Ooooh my favourites! 

Nhu and Wing

Nhu and Wing

We stopped for lunch at a local restaurant where they eventually dug out an English menu. Hmmmm Pig's Uterus or Pig's Udders? Thankfully I found some Satay Beef. Lunch was followed by a brief photo shoot with everyone at the restaurant. My guide said westerners hadn't been there in years and they were particularly taken by my 'princess hair.' 

 We whiled away the afternoon riding bikes around Coconut Island, with Nhu teaching me Vietnamese. Some useful sentences and a lot aimed a coaxing Wing out of his shell. We wandered through orchards picking and eating fruits I've never heard of until we could eat no more.

 

A friend from home, Will Bolitho, who's an expat here has been keeping me well entertained in the evenings. Going to delicious restaurants and even going clubbing. I regretted the latter when I woke up with a pounding headache this morning. 

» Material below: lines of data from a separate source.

/-- The linear angle of an engine's stamp. -/
def State.angle (s : State) (a : Eng) : Angle := s.eng[a].reel.stamp.linear

/-- Mean wedge period as (clocks, periods): the mean of the listed periods, or one wedge at the measured spindle speed (R47). -/
def State.wedgeClocks (s : State) (a : Eng) : Nat × Nat :=
  let p := s.eng[a].reel.periods
  if p.isEmpty then (if s.spn.speed = 0 then (0, 1) else (3000000000 * 60 * 16, 720 * s.spn.speed)) else (p.sum, p.length)

/-- FRAC_INC from the mean wedge period: round(2^32 / T) (R47); 0 while the spindle's speed is zero. -/
def State.newInc (s : State) (a : Eng) : Nat :=
  let (n, k) := s.wedgeClocks a
  if n = 0 then 0 else (roundDiv (2 ^ 32 * k : Nat) n).toNat

/-- A lead in datapath clocks as an angle (R236): ceil(lead × FRAC_INC / 2^16). -/
def State.leadAngle (s : State) (a : Eng) (clocks : Nat) : Nat := (clocks * s.eng[a].reel.fracInc + 65535) / 65536

/-- The stamp set to a linear angle at its start of a FRAC unit. -/
def Reel.setAngle (r : Reel) (x : Angle) : Reel := { r with stamp := Stamp.ofLinear x, accLow := 0 }

/-! ### Head and arm targets (R273) -/

/-- HEAD_XOFS. -/
def HeadServo.ofs (h : HeadServo) : Int := h.xofs.toInt

/-- Positions are 30 bits. -/
def pos30 (x : Int) : Nat := (clampInt 0 (2 ^ 30 - 1) x).toNat

/-- The least and greatest (head target − HEAD_XOFS) over the active heads and one more head (R273). -/
def State.targetSpan (s : State) (a : Eng) (more : List (Head × Int)) : Option (Int × Int) :=
  let l := ((s.headsOf a).filterMap fun g =>
    let h := s.head[g].srv
    if h.active && !more.any (fun m => m.1 == g) then some ((h.tgt : Int) - h.ofs) else none) ++ more.map (·.2)
  match l with
  | [] => none
  | x :: t => some (t.foldl min x, t.foldl max x)

/-- The arm target follows the active heads (R273). -/
def State.retarget (s : State) (a : Eng) : State :=
  match s.targetSpan a [] with
  | some (lo, hi) => s.modSrv a fun v => { v with armTgt := pos30 ((lo + hi) / 2) }
  | none => s

/-- A head's run has ended: it is no longer active, unless the core takes its next item (R273). -/
def State.deactivate (s : State) (g : Head) : State := (s.modHs g fun h => { h with active := false }).retarget (s.engineOf g)

/-! ### Strobes (R82, R83) -/

/-- An off-type strobe: K28.2 or K23.7 (R83). -/
def DueStrobe.off (x : DueStrobe) : Bool := x.sym == .writeOff || x.sym == .safe

/-- Strobe x is sent before strobe y of the same clock (R83): off-type before on-type, then rising comparator number. -/
def DueStrobe.before (x y : DueStrobe) : Bool := (x.off && !y.off) || (x.off == y.off && decide (x.cmp < y.cmp))

/-- A strobe takes its place among those that wait (R83): behind those of earlier clocks. -/
def placeStrobe (x : DueStrobe) : List DueStrobe → List DueStrobe
  | [] => [x]
  | y :: l => if y.at_ = x.at_ ∧ x.before y then x :: y :: l else y :: placeStrobe x l

/-- A strobe due on every link of an engine that is up and serves a head of the mask (R83). -/
def State.strobe (s : State) (a : Eng) (sym : ArmSym) (m : BitVec 12) : State :=
  (fins 2).foldl (fun s (l : LinkIx) =>
    let sub : BitVec 6 := (m >>> (6 * l.val)).setWidth 6
    if sub ≠ 0 ∧ s.eng[a].links[l].state = .up then
      s.modLink a l fun k => { k with strobeQ := placeStrobe ⟨sym, sub, s.mtime, s.eng[a].reel.firing⟩ k.strobeQ }
    else s) s

/-- A strobe for one head. -/
def State.strobeHead (s : State) (g : Head) (sym : ArmSym) : State :=
  match s.localHead g with
  | some (a, h) => s.strobe a sym (lbit h)
  | none => s

/-! ### Suspect sectors (R248) -/

/-- The sectors of a run of which a bit was written after the guard's last clear sample. -/
def WriteRun.after (r : WriteRun) (clear : Angle) : List (SectorAt × Option (CtxIx × Nat)) :=
  ((r.done.filter fun d => decide (0 < angleDiff d.2.2 clear)).map fun d => (d.1, d.2.1)) ++ r.sectors

/-- Sectors become suspect; SUSP_CNT counts each once. A rewrite that a guard finds spoilt leaves its sector suspect. -/
def HeadWrite.suspect (w : HeadWrite) (l : List (SectorAt × Option (CtxIx × Nat))) : HeadWrite :=
  let fresh := l.filter fun x => !w.suspects.any fun p => p.at_ == x.1
  { w with
    suspects := (w.suspects.map fun p => if l.any fun x => x.1 == p.at_ then { p with written := none } else p) ++ fresh.map fun x => { at_ := x.1, ctx := x.2.map (·.1), block := (x.2.map (·.2)).getD 0 }
    suspCnt := satAdd 32 w.suspCnt fresh.length }

/-- The sector a head's block erase writes next (R606). -/
def State.eraseAt (s : State) (g : Head) : Option SectorAt :=
  (s.sec.sanitise.bind fun x => x.next[g]).map fun p => { head := s.localOf g, track := p.1, sector := p.2 }

/-- Sectors of a head become suspect, with the event of SUSP_CNT; one that a block erase fails to write is written again by it. -/
def State.suspect (s : State) (g : Head) (l : List (SectorAt × Option (CtxIx × Nat))) : State :=
  let l := l.filter fun t => s.eraseAt g != some t.1
  let before := s.head[g].wr.suspCnt
  let s := s.modWr g fun w => w.suspect l
  let after := s.head[g].wr.suspCnt
  s.saturated (decide (before ≠ after ∧ after = 2 ^ 32 - 1)) 0x07 4 (s.engineOf g).val
    (engBase (s.engineOf g) + 0x60100 + (s.localOf g).val * 0x10) (nw after)

/-! ### Write gates (R234, R242) -/

/-- RUN_END is set in the engine's sequencer where the fragment register names the head (COND 0xA). -/
def State.runEnded (s : State) (g : Head) : State :=
  match s.localHead g with
  | none => s
  | some (a, h) =>
    if s.eng[a].seq.banks[s.eng[a].seq.bank].frag.hmask.getLsbD h.val then s.modSeq a fun q => { q with runEnd := true }
    else s

/-- The run of a head has ended: its remaining sectors go to a new run (R241, R242), and values written during it take effect
(R257, R259). The next launch decides its MODE (R241). -/
def HeadWrite.endRun (w : HeadWrite) : HeadWrite :=
  { w with run := none, band := w.pendingBand.getD w.band, pendingBand := none, pendingLead := none }

/-- A head's drivers leave the pre-heated state: a new PREHEAT is due (R239, R240). -/
def HeadWrite.cool (w : HeadWrite) : HeadWrite := { w with preheated := false, preheatAt := none }

/-- A write gate is forced off: the pair goes idle, WRITE_EN off is sent, the sectors written since the guard's last clear
sample become suspect; the run ends, with SAFE, where the guard table says so (R234, R242, R248). -/
def State.forceWriteOff (s : State) (g : Head) (clear : Angle) (ends safe : Bool) : State :=
  let w := s.head[g].wr
  let sus := (w.run.map fun r => r.after clear).getD []
  let s := if w.writeGate then s.strobeHead g .writeOff else s
  let s := if safe && (w.writeGate || w.run.isSome) then (s.strobeHead g .safe).modWr g HeadWrite.cool else s
  let s := s.modWr g fun w =>
    { w with
      writeGate := false, pairIdle := true, writeEn := false, wrOff := some s.mtime
      run := w.run.map fun r => { r with sectors := [], done := r.done.filter fun d => !decide (0 < angleDiff d.2.2 clear) } }
  let s := s.suspect g sus
  if ends && w.run.isSome then ((s.modWr g HeadWrite.endRun).runEnded g).deactivate g else s

/-- Every write gate of a set of heads forced off by a condition that acts on a single event: its check sample is every
datapath clock. -/
def State.forceWritesOff (s : State) (a : Eng) (gs : List Head) (ends safe : Bool) : State :=
  gs.foldl (fun s g => s.forceWriteOff g (s.angle a) ends safe) s

/-! ### Codewords (R175) -/

/-- The counters and last-codeword fields of a lane after a codeword with an outcome, global iterations used, sync record, U
after the first local iteration and at the end. -/
def Lane.ended (x : Lane) (o : CwOutcome) (k : Slot) : Lane :=
  { x with
    cw := inc 64 x.cw
    lastOut := o.code, lastGlob := k.glob
    lastSync := mkw [bfi 15 8 k.syncQ, bb 7 k.fly, bf 6 0 k.syncDist]
    lastSw := mkw [bf 31 16 k.u1, bf 15 0 k.uEnd]
    conv := if o = .converged then (if h : k.glob - 1 < 6 then vmod x.conv ⟨k.glob - 1, h⟩ (inc 32) else x.conv) else x.conv
    crcFailCnt := if o = .crcFail then inc 16 x.crcFailCnt else x.crcFailCnt
    noconvCnt := if o = .noConv then inc 16 x.noconvCnt else x.noconvCnt
    misalCnt := if o = .misalign then inc 16 x.misalCnt else x.misalCnt
    addrErrCnt := if o = .addrErr then inc 16 x.addrErrCnt else x.addrErrCnt
    cutCnt := if o = .budgetCut then inc 16 x.cutCnt else x.cutCnt
    noslotCnt := if o = .noSlot then inc 16 x.noslotCnt else x.noslotCnt }

/-- The EVT counter an outcome counts in: its place among FAIL_A, FAIL_B, FAIL_C and its value. -/
def Lane.failCount (x : Lane) (o : CwOutcome) : Option (Nat × Nat) :=
  match o with
  | .crcFail => some (0x30, x.crcFailCnt)
  | .noConv => some (0x30, x.noconvCnt)
  | .misalign => some (0x34, x.misalCnt)
  | .addrErr => some (0x34, x.addrErrCnt)
  | .budgetCut => some (0x38, x.cutCnt)
  | .noSlot => some (0x38, x.noslotCnt)
  | _ => none

/-- A lane counts an ended codeword, with the event of a counter that fills (R15). -/
def State.countCodeword (s : State) (l : LaneIx) (o : CwOutcome) (k : Slot) : State :=
  let full := match s.lane[l].failCount o with
    | some (_, n) => reaches 16 n
    | none => false
  let reg := 0x600100 + l.val * 0x80 + ((s.lane[l].failCount o).map (·.1)).getD 0
  let s := s.modLane l fun x => x.ended o k
  let val := match s.lane[l].failCount o with
    | some (_, n) => nw n
    | none => 0
  s.saturated full 0x05 3 ((s.lane[l].bind.head.map (·.val)).getD 0) reg val

/-- No gate of a head is on. -/
def HeadWrite.gatesOff (w : HeadWrite) : Bool := !w.readGate && !w.writeGate

/-- No slot of a lane holds a codeword. -/
def Lane.empty (x : Lane) : Bool := x.slots.toList.all fun k => k.state == .free

/-- A change of a lane's binding that waits is made once its gates are off and no codeword remains (R20). -/
def State.settleBind (s : State) (l : LaneIx) : State :=
  let x := s.lane[l]
  match x.bind.pendingHead with
  | none => s
  | some h =>
    let off := match x.bind.head with
      | some g => s.head[g].wr.gatesOff
      | none => true
    if off && x.empty then s.modLane l fun x => { x with bind := { x.bind with head := h, pendingHead := none } } else s

/-- The input buffer's codeword takes a slot that is FREE (R166). -/
def State.settleLane (s : State) (l : LaneIx) : State :=
  let x := s.lane[l]
  match x.inBuf, (fins 4).find? fun (k : SlotIx) => x.slots[k].state == .free with
  | some c, some k => s.modLane l fun x => { x with inBuf := none, slots := vset x.slots k c }
  | _, _ => s

/-- A slot's codeword leaves it with the given content: what waits for it proceeds (R20, R166). -/
def State.freeSlot (s : State) (l : LaneIx) (k : SlotIx) (next : Slot) : State :=
  ((s.modSlot l k fun _ => next).settleLane l).settleBind l

/-- A recovery job whose read was dropped makes its try again. -/
def State.retryJob (s : State) (a : Eng) (j : JobIx) : State :=
  s.modRec a fun r => { r with jobs := vmod r.jobs j fun x => x.map fun x => { x with wait := .ready } }

/-- The engine of the head a lane is bound to. -/
def State.laneEngine (s : State) (l : LaneIx) : Eng := s.engineOf (s.lane[l].bind.head.getD 0)

/-- A codeword of a slot ends with an outcome (R175): its engine is released, its request leaves. The slot is DONE until
staging or recovery takes it; it is FREE where the codeword is passed to no one (DROPPED), and where it was reclaimed, the
codeword then waiting for recovery without it (R166, log 14). -/
def State.endCodeword (s : State) (l : LaneIx) (k : SlotIx) (o : CwOutcome) : State :=
  let x := s.lane[l].slots[k]
  let s := s.dropRequest (laneReq l) (.slot k)
  let s := s.countCodeword l o x
  let y := { x with state := .done, outcome := some o, engine := none, reclaim := none, checking := false }
  let s := if o = .dropped then
      (match x.job with
        | some j => (s.retryJob (s.laneEngine l) j).freeSlot l k {}
        | none => s.freeSlot l k {})
    else if x.reclaim = some .budgetCut ∧ o = .budgetCut then
      (s.modLane l fun z => { z with cut := z.cut ++ [y] }).freeSlot l k {}
    else s.freeSlot l k y
  match x.engine with
  | some e => s.releaseEngine e
  | none => s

 I'd been recommended by a few people including Will to try Sophie's Art Tour, which I did this morning. It was brilliant, four hours of learning about art and history in Vietnam since 1800 through a serious of paintings in four locations around the city. Stu took us through four chapters of art history from the French setting up a painting school here to combat artists who had to make propaganda paintings on the front line. One of the most notable painters in Vietnamese history was Bui Xuan Phai. When my father was in Hanoi in 1981 he bought two paintings on the street for a packet of cigarettes, one was by Phai and the other by his son. He bought them off the artist newly painted. Stu, our guide, and the gallery owners were very excited by this as he became so popular after he died in 1988 that even forgeries had value.

A painting by Bui Xuan Phai

A painting by Bui Xuan Phai

 

The morning made me realise once more how lucky I am to live in a free country doing what I do. If you have an exhibition in Vietnam it has to be approved by the Ministry for Culture and if anything doesn't fit their endless regulations it will be taken down and the artist punished and put on a watch list.

Apart from my painting on the Mekong River I haven't managed any more. The thought of setting up my easel around this city is daunting and I just couldn't face it. Although I've learnt a huge amount here I'm looking forward to leaving Ho Chi Minh. It's been exciting and busy and stimulating but also exhausting and I've felt distinctly uneasy in my dodgy hotel. Tomorrow I'm off to Hoi An and I can't wait!